**Provided data**:
theorem State.tidy_arrive {k n : Nat} {x : Barrier} (h : s.tidy = true) : (s.arrive k n x).tidy = true := by
  unfold State.arrive
  split
  · exact h
  · split
    · split
      · split
        · split
          · exact State.tidy_mk h
          · dsimp only
            split
            · split
              · exact State.tidy_raiseFloor (State.tidy_mk h)
              · exact State.tidy_mk h
            · split
              · exact State.tidy_raiseFloor (State.tidy_mk h)
              · exact State.tidy_mk h
        · split
          · exact State.tidy_mk h
          · dsimp only
            split
            · split
              · exact State.tidy_raiseFloor (State.tidy_mk h)
              · exact State.tidy_mk h
            · split
              · exact State.tidy_raiseFloor (State.tidy_mk h)
              · exact State.tidy_mk h
      · split
        · split
          · exact State.tidy_mk h
          · dsimp only
            split
            · split
              · exact State.tidy_raiseFloor (State.tidy_mk h)
              · exact State.tidy_mk h
            · split
              · exact State.tidy_raiseFloor (State.tidy_mk h)
              · exact State.tidy_mk h
        · split
          · exact State.tidy_mk h
          · dsimp only
            split
            · split
              · exact State.tidy_raiseFloor (State.tidy_mk h)
              · exact State.tidy_mk h
            · split
              · exact State.tidy_raiseFloor (State.tidy_mk h)
              · exact State.tidy_mk h
    · split
      · split
        · split
          · exact State.tidy_mk h
          · dsimp only
            split
            · split
              · exact State.tidy_raiseFloor (State.tidy_mk h)
              · exact State.tidy_mk h
            · split
              · exact State.tidy_raiseFloor (State.tidy_mk h)
              · exact State.tidy_mk h
        · split
          · exact State.tidy_mk h
          · dsimp only
            split
            · split
              · exact State.tidy_raiseFloor (State.tidy_mk h)
              · exact State.tidy_mk h
            · split
              · exact State.tidy_raiseFloor (State.tidy_mk h)
              · exact State.tidy_mk h
      · split
        · split
          · exact State.tidy_mk h
          · dsimp only
            split
            · split
              · exact State.tidy_raiseFloor (State.tidy_mk h)
              · exact State.tidy_mk h
            · split
              · exact State.tidy_raiseFloor (State.tidy_mk h)
              · exact State.tidy_mk h
        · split
          · exact State.tidy_mk h
          · dsimp only
            split
            · split
              · exact State.tidy_raiseFloor (State.tidy_mk h)
              · exact State.tidy_mk h
            · split
              · exact State.tidy_raiseFloor (State.tidy_mk h)
              · exact State.tidy_mk h

theorem State.tidy_endBarWait {k n : Nat} {p : BitVec 32} (h : s.tidy = true) : (s.endBarWait k n p).tidy = true := by
  unfold State.endBarWait
  split
  · exact h
  · dsimp only
    split
    · exact h
    · split
      · exact State.tidy_mk (State.tidy_acquire (State.tidy_mk h))
      · exact State.tidy_acquire (State.tidy_mk h)

theorem tidy_barWait {g : Group} {n : Nat} {p : BitVec 32} {x : Barrier} (h : s.tidy = true) : Res.Tidy (barWait s g n p x) :=
    by
  unfold barWait
  split
  · exact tidy_doneWith (State.tidy_endBarWait h)
  · exact tidy_block (State.tidy_mk h)

theorem tidy_withBar {n : BitVec 6} {f : Group → Barrier → Res} (h : s.tidy = true) (hf : ∀ g x1, Res.Tidy (f g x1)) :
    Res.Tidy (withBar s n f) := by
  unfold withBar
  refine tidy_withG (fun _ => ?_)
  split
  · exact tidy_raise h
  · exact hf _ _

theorem tidy_execBararr {d : XReg} {n : BitVec 6} (h : s.tidy = true) : Res.Tidy (execBararr d n s) :=
  tidy_withBar h (fun _ _ => tidy_withRelease h (fun _ h1 => tidy_doneWith (State.tidy_arrive h1)))

theorem tidy_execBarwait {n : BitVec 6} {b : XReg} (h : s.tidy = true) : Res.Tidy (execBarwait n b s) := by
  unfold execBarwait
  refine tidy_withBar h (fun _ _ => ?_)
  dsimp only
  split
  · exact tidy_raise h
  · exact tidy_barWait h

theorem tidy_execBarsync {n : BitVec 6} (h : s.tidy = true) : Res.Tidy (execBarsync n s) := by
  unfold execBarsync
  refine tidy_withBar h (fun _ _ => ?_)
  split
  · split
    · exact tidy_barWait h
    · refine tidy_withRelease h (fun _ h1 => ?_)
      refine tidy_withG (fun _ => ?_)
      split
      · exact ⟨State.tidy_arrive h1⟩
      · exact tidy_barWait (State.tidy_arrive h1)
  · refine tidy_withRelease h (fun _ h1 => ?_)
    refine tidy_withG (fun _ => ?_)
    split
    · exact ⟨State.tidy_arrive h1⟩
    · exact tidy_barWait (State.tidy_arrive h1)

theorem State.tidy_closeCbar {inst c : Nat} (h : s.tidy = true) : (s.closeCbar inst c).tidy = true := by
  unfold State.closeCbar
  split
  · exact h
  · split
    · exact h
    · split
      · dsimp only
        split
        · exact State.tidy_mk h
        · split
          · exact State.tidy_raiseFloor (State.tidy_mk h)
          · exact State.tidy_mk h
      · exact h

**Try it**:
Scan the material above for the string "closeCbar" and return the lines that hold it.

**Reply to the task**:
theorem State.tidy_closeCbar {inst c : Nat} (h : s.tidy = true) : (s.closeCbar inst c).tidy = true := by
  unfold State.closeCbar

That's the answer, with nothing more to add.